I also conducted additional research into LiDAR drivers for the Raspberry Pi to understand better how sensor data will be processed in our system. Our RPLIDAR will connect to the Raspberry Pi via USB, and its driver allows the Pi to read and process distance and angle data from the sensor. This data is then converted into a 2D map showing nearby obstacles and open spaces. I explored various software options for running the RPLIDAR on the Raspberry Pi, including the official SDK, a lightweight Python library, and a ROS-compatible driver for real-time mapping. This research helped me better understand how the LiDAR subsystem will integrate with the rest of our navigation and obstacle-avoidance software.

According to our Gantt chart, my progress is behind schedule, as the goal for this stage was to finalize our mobile app and have the beginnings of shopper tracking over UWB. I was unable to dedicate as much time to these goals since we were working extensively on the design report. 

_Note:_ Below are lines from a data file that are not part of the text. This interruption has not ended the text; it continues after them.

-- ==== Sys2Proof/Machine/Modes.lean ====
section
/-! DEFINITION. The operating modes and the starts: the orders of subject 3, the start's steps, entry to HALT and the way
out of it, the way into and out of DORMANT (03 R92 to R120; 16 R531 to R533). -/

namespace Sys2Proof.Machine

/-! Orders -/

/-- 03 Table 3-9: READ_START. -/
def execReadStart (o : Order) (s : State) : Host.Outcome State Fault Refusal :=
  .next (runOrder (readForm 0x0301 [0x03] 0 [] 0 modesAll) o s {} fun t =>
    (t, .done stSuccess (modeStatus t + lastStartWord t.mode.last * 2 ^ 32)))

/-- 03 R109: a START waits until the owner's other mutating orders have completed; then it is accepted. One that is malformed,
or that its poster may not post, waits for nothing and has no effect (02 R82, R83). -/
def execStart (o : Order) (s : State) : Host.Outcome State Fault Refusal :=
  .next (
    match s.own.owner with
    | some m =>
      if mutatingRuns s m then
        match startFail o s with
        | some st => complete s o st 0
        | none => s.updMode fun d => { d with waiting := d.waiting ++ [o] }
      else acceptStart o s
    | none => acceptStart o s)

/-- 03 R97, R111: ENTER_SERVICE. -/
def execEnterService (o : Order) (s : State) : Host.Outcome State Fault Refusal :=
  let c : Checks := { chapter := if !s.mode.ready || !s.fp.committedValid then some 0x8304 else none }
  .next (runOrder (setForm 0x4302 [0x03] 0 [] [.prepare] false) o s c fun t => (setMode t .service, .done stSuccess 0))

/-- 03 R97, R111, R119: ENTER_PROBE; READY clears and held packets are discarded. -/
def execEnterProbe (o : Order) (s : State) : Host.Outcome State Fault Refusal :=
  let c : Checks := { chapter := if !s.mode.ready then some 0x8304 else none }
  .next (runOrder (setForm 0x4303 [0x03] 0 [] modesSet false) o s c fun t =>
    (discardPackets ((setMode t .probe).updMode fun m => { m with ready := false }), .done stSuccess 0))

/-! The start's steps (03 R102 to R106) -/

/-- The START orders of an ended start complete: the one it answers, and those that joined it. -/
def endStart (s : State) (own joined : Nat) : State :=
  let d := startData s
  let t := completeAll (completeAll s s.mode.req.toList own d) s.mode.joined joined d
  t.updMode fun m => { m with req := none, joined := [], active := false, step := 0 }

/-- A pending cold start begins (03 R112). (Log entry 26.) -/
def beginPending (s : State) : State :=
  let m := s.mode
  (beginStart (s.updMode fun d => { d with pendCold := none, pendJoined := [] }) false 3 m.pendCold).updMode fun d =>
    { d with joined := m.pendJoined }

/-- The running start fails in its step (03 R113, R114). -/
def failStart (s : State) (detail : Nat) : State :=
  let fails := min 3 (s.mode.warmFails + 1)
  let t := s.updMode fun m =>
    { m with ready := false, last := { m.last with result := 2, failedStep := m.step, detail := detail % 65536 } }
  let t := if s.mode.warm then
      t.updMode fun m => { m with warmFailPrepare := true, warmFails := fails, forceCold := decide (3 ≤ fails) }
    else t
  endStart (setMode t .prepare) 0x8301 0x8301

/-- Step 9 (03 Table 3-7, R115, R117). (Log entry 27.) -/
def finishStart (s : State) : State :=
  let t := s.updMode fun m =>
    { m with ready := true, warmFails := 0, forceCold := false, warmFailPrepare := false,
             last := { m.last with result := 1, failedStep := 0, detail := 0 } }
  let t := if s.mode.warm && s.own.owner.isSome then setMode t .service else t
  endStart t (if s.mode.last.cause = 5 then 0x0302 else stSuccess) 0x0301

/-- A lathe group passes its validity test of step 7 (03 Table 3-8). -/
def groupValid (s : State) (slice : Nat) : Bool :=
  ((List.range 6).all fun i =>
    let l := getLathe s (6 * slice + i)
    l.digestA == Config.microcodeDigest && l.digestB == Config.microcodeDigest) &&
  (List.range 16).all fun i =>
    let r := getErr s (groupOfSlice slice) i
    !(r.opened && r.cls == 0x06 && latheSlice r.unit == slice)

/-- A lane passes its validity test of step 8 (03 Table 3-8); a change of its rate ends its hold of lock (04 R129).
(Log entry 32.) -/
def laneValid (s : State) (p : Nat) : Bool :=
  let l := getLane s p
  let d := (getEng s (p / 17)).temp - l.calTemp
  lockHeld l && decide (d.natAbs ≤ s.mode.tempWindow * 16)

/-- The recalibration, or the full calibration, that a warm start begins on a lane that fails its test (03 R103, R105). -/
def recalLane (s : State) (p : Nat) : State :=
  if laneValid s p || (getLane s p).recal then s else
  beginRecal s p false

/-- How the calibration of lane `p` ends (04 R129): as the operand says; a lane of a group held off finds no light at C1 (R150);
for a lane it does not list, the transmit set measured is free. -/
def calOf (s : State) (cals : List (Nat × LaneCal)) (p : Nat) : LaneCal :=
  let c := match cals.find? fun c => c.1 == p with
    | some c => c.2
    | none => ⟨0, false, BitVec.ofNat 32 (freeNat s / 2 ^ (32 * p)), 0, 0, 0, (getEng s (p / 17)).temp⟩
  if bit s.opt.forceOff (p / 17 / 16) then { c with cause := 1 } else c

/-- A lane after a cold start's calibration: failed, or its sets and its record written (04 R129). -/
def coldLane (s : State) (cals : List (Nat × LaneCal)) (p : Nat) : Lane :=
  let c := calOf s cals p
  let l := getLane s p
  if c.cause ≠ 0 then { l with state := 5, role := 6, failCause := c.cause }
  else
    let seed := Config.laneSeed l.rate
    writeCal s.tb.dt { c with ctle := BitVec.ofNat 8 (fld seed 0 8), dfe := BitVec.ofNat 8 (fld seed 8 8),
                              ffe := BitVec.ofNat 128 (fld seed 16 128) } (writeSets c l)

/-- Step 8's work: a cold start's calibration of every lane, as it ended; a warm start's begin (03 R103, R106; 04 R129). -/
def laneWork (s : State) (cals : List (Nat × LaneCal)) : State :=
  if s.mode.warm then (List.range 544).foldl recalLane s
  else
    let t := s.drawn.updOpt fun o => { o with lanes := (List.range 544).map fun p => (p, coldLane s cals p) }
    ((List.range 544).filter fun p => (calOf s cals p).cause != 0).foldl (fun t p =>
      postAll t 0x0401 0 (packN [(0, 10, p), (10, 6, (calOf s cals p).cause)])) t

/-- What a step does as it begins: a cold start's step 4 restores TB_SET, its step 5 enables the sources; a warm start's
step 7 reloads the lathe groups that fail their test (03 Table 3-7, Table 3-8; 04 R148). (Log entry 28.) -/
def stepBegins (s : State) (n : Nat) : State :=
  let t := s.updMode fun m => { m with step := n }
  if n = 4 ∧ s.mode.warm = false then applyTbSet t TbSet.reset
  else if n = 5 then refreshEls (t.updOpt fun o => { o with step5 := true })
  else if n = 7 ∧ s.mode.warm = true then
    (List.range 32).foldl (fun u k =>
      if groupValid u k || (getSlice u k).reload.isSome then u else beginReload u k false none) t
  else t

/-- A lathe that failed mandrel self-test isolated, with its record (10 R371; 17 Table 17-3). -/
def mandrelFailed (s : State) (k : Nat) (sig : BitVec 32) : State :=
  let t := recordError s (groupOfSlice (latheSlice k)) 0x07 k 2 4 sig.toNat
  isolateLathe (t.updLat fun x => { x with testFail := x.testFail ||| BitVec.ofNat 192 (2 ^ k) }) k 4

/-- What a cold start's step has done when it ends: step 5 leaves the memories zero and the program banks empty, isolates the
lathes that fail it and readmits the collective units that pass it; step 6 clears the tables; step 7 loads the lathes and readmits those
that passed step 5 (03 Table 3-7; 08 R317, R318; 10 Table 10-1, R371, R376; 17 R545). (Log entry 28.) -/
def stepEnds (s : State) (n : Nat) (test : SelfTest) : State :=
  match n with
  | 5 =>
    let t := s.updLat fun x =>
      { x with bankA := Bank.reset, bankB := Bank.reset, shm := [], badShm := [], testFail := 0,
               lathes := x.lathes.map fun kv => (kv.1, { Lathe.reset with iso := kv.2.iso }) }
    let t := t.updErr fun e => { e with cuIsolated := e.cuIsolated &&& test.units }
    test.lathes.foldl (fun u f => mandrelFailed u f.1 f.2) t
  | 6 => (s.updTbl fun x => { TblSt.reset with dumps := x.dumps }).updFp fun p => { p with active := versionElement 0 + bankElement 0 }
  | 7 =>
    let t := (List.range 192).foldl (fun u k =>
      updLathe u k fun l => loadBoth { l with iso := if bit s.lat.testFail k then l.iso else 0 }) s
    t.updLat fun x => { x with isoRegs := x.isoRegs &&& x.testFail }
  | _ => s

/-- The step that follows in the sequence (03 R102); after step 7, step 8 if it has not ended yet. (Log entry 27.) -/
def nextStep (m : ModeSt) : Nat :=
  if m.step = 4 ∧ m.warm then 7
  else if m.step = 7 ∧ m.laneDone then 9
  else m.step + 1

/-- The steps whose failure fails a start (03 R106). (Log entry 27.) -/
def canFail (n : Nat) : Bool := n == 2 || n == 3 || n == 5 || n == 7

/-- The step of the sequence that runs may end: step 7 of a warm start once no group is being reloaded. -/
def stepReady (s : State) : Bool :=
  !(s.mode.step == 7 && s.mode.warm) || (List.range 32).all fun k => (getSlice s k).reload.isNone

/-- The running step of the sequence ends (03 R98, R102, R112): the start yields to a pending cold start, which outranks the
step's failure, or it fails, ends, or goes on. (Log entry 26.) -/
def sequenceStep (s : State) (fail : Option Nat) (test : SelfTest) : State :=
  if s.mode.pendCold.isSome then
    let t := s.updMode fun m => { m with last := { m.last with result := 3, failedStep := 0, detail := 1 } }
    beginPending (endStart t 0x8302 0x8302)
  else
    match (if canFail s.mode.step then fail else none) with
    | some d => failStart s d
    | none =>
      let t := if s.mode.warm then s else stepEnds s s.mode.step test
      if s.mode.step = 9 then finishStart t else stepBegins t (nextStep t.mode)

/-- 03 R102: a start step is done. `lanes` says that it is step 8, which runs beside steps 5 to 7, with the calibrations of a
cold start; otherwise it is the running step of the sequence, with the failing unit if it failed (Table 3-4 DETAIL); `test` is what a cold
start's step 5 found.
(Log entries 5 and 27.) -/
def execStartStepDone (lanes : Bool) (fail : Option Nat) (cals : List (Nat × LaneCal)) (test : SelfTest) (s : State) :
    Host.Outcome State Fault Refusal :=
  .next (
    if !s.mode.active || s.mode.haltEntry then s
    else if lanes then
      if s.mode.laneDone || s.mode.step < 5 || 8 < s.mode.step then s
      else
        let t := (laneWork s cals).updMode fun m => { m with laneDone := true }
        if s.mode.step = 8 then sequenceStep t none test else t
    else if s.mode.step = 8 || !stepReady s then s
    else sequenceStep s fail test)

/-! HALT (16 R531 to R533) -/

/-- The lanes with VLANE and VOPT off (16 R531, R532): no signal, no lock. (Log entry 32.) -/
def darkLanes (s : State) : State :=
  s.updOpt fun o =>
    { o with step5 := false,
             lanes := o.lanes.map fun kv =>
               (kv.1, { unlockLane s.tb.now kv.2 with signal := false, power := none }) }

/-- 16 R531 step 5: HALT entry ends: packets discarded, the open block closed, MODE HALT, HALT_NOTICE and vector 0; table contents
are no longer preserved (03 R120). -/
def execHaltEntryDone (s : State) : Host.Outcome State Fault Refusal :=
  .next (
    if !s.mode.haltEntry then s else
    let t := darkLanes (discardPackets (endOrders s dataPlaneOrder))
    let t := closeBlock ((t.updTb fun b => { b with ppsOut := false }).updTbl fun x => { x with gone := true }) 5
    let t := setMode (t.updMode fun m => { m with haltEntry := false, ready := false }) .halt
    let t := postAll t 0x1001 0 (packN [(0, 1, b2n t.riv.flowLatch), (1, 1, b2n t.riv.trayLatch),
      (2, 1, b2n t.riv.critLatch), (3, 1, b2n t.err.fatalLatch)])
    retryStarts t)

/-- 16 R531 step 7: the DRAM stacks enter self-refresh. -/
def execDramSelfRefresh (s : State) : Host.Outcome State Fault Refusal :=
  .next (if s.mode.mode == .halt then s.updPwr fun p => { p with dramSelfRefresh := true } else s)

/-- 16 R533: the rails and islands are back; the start accepted in HALT begins its step 1. (Log entry 26.) -/
def execHaltRailsRestored (s : State) : Host.Outcome State Fault Refusal :=
  .next (
    match s.mode.mode, s.mode.restore with
    | .halt, some o =>
      let joined := s.mode.joined
      let t := s.updPwr fun p => { p with dramSelfRefresh := false }
      (beginStart t false (if o.b 0 then 5 else 3) (some o)).updMode fun m => { m with joined := joined }
    | _, _ => s)

/-! DORMANT (03 R93, R94, R97 to R100) -/

/-- A host port whose power is gone: no link, and the configuration registers a link reset clears as after one (02 R44, R47). -/
def coldPort (p : Port) : Port :=
  { p with linkUp := false, memEn := false, busMaster := false, rate := 0, width := 0, msixEn := false,
           funcMask := false, d3hot := false }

To get back on track, I plan to finalize the mobile app next week and ensure the UWB session is fully functional between two iPhones. I will also focus on establishing the connection between the receiver iPhone and the Raspberry Pi, which involves setting up the Wi-Fi HTTP server on the Pi and linking the iPhone to it. Once this is in place, we’ll have a clearer understanding of how the data transmission and processing will work within the overall system.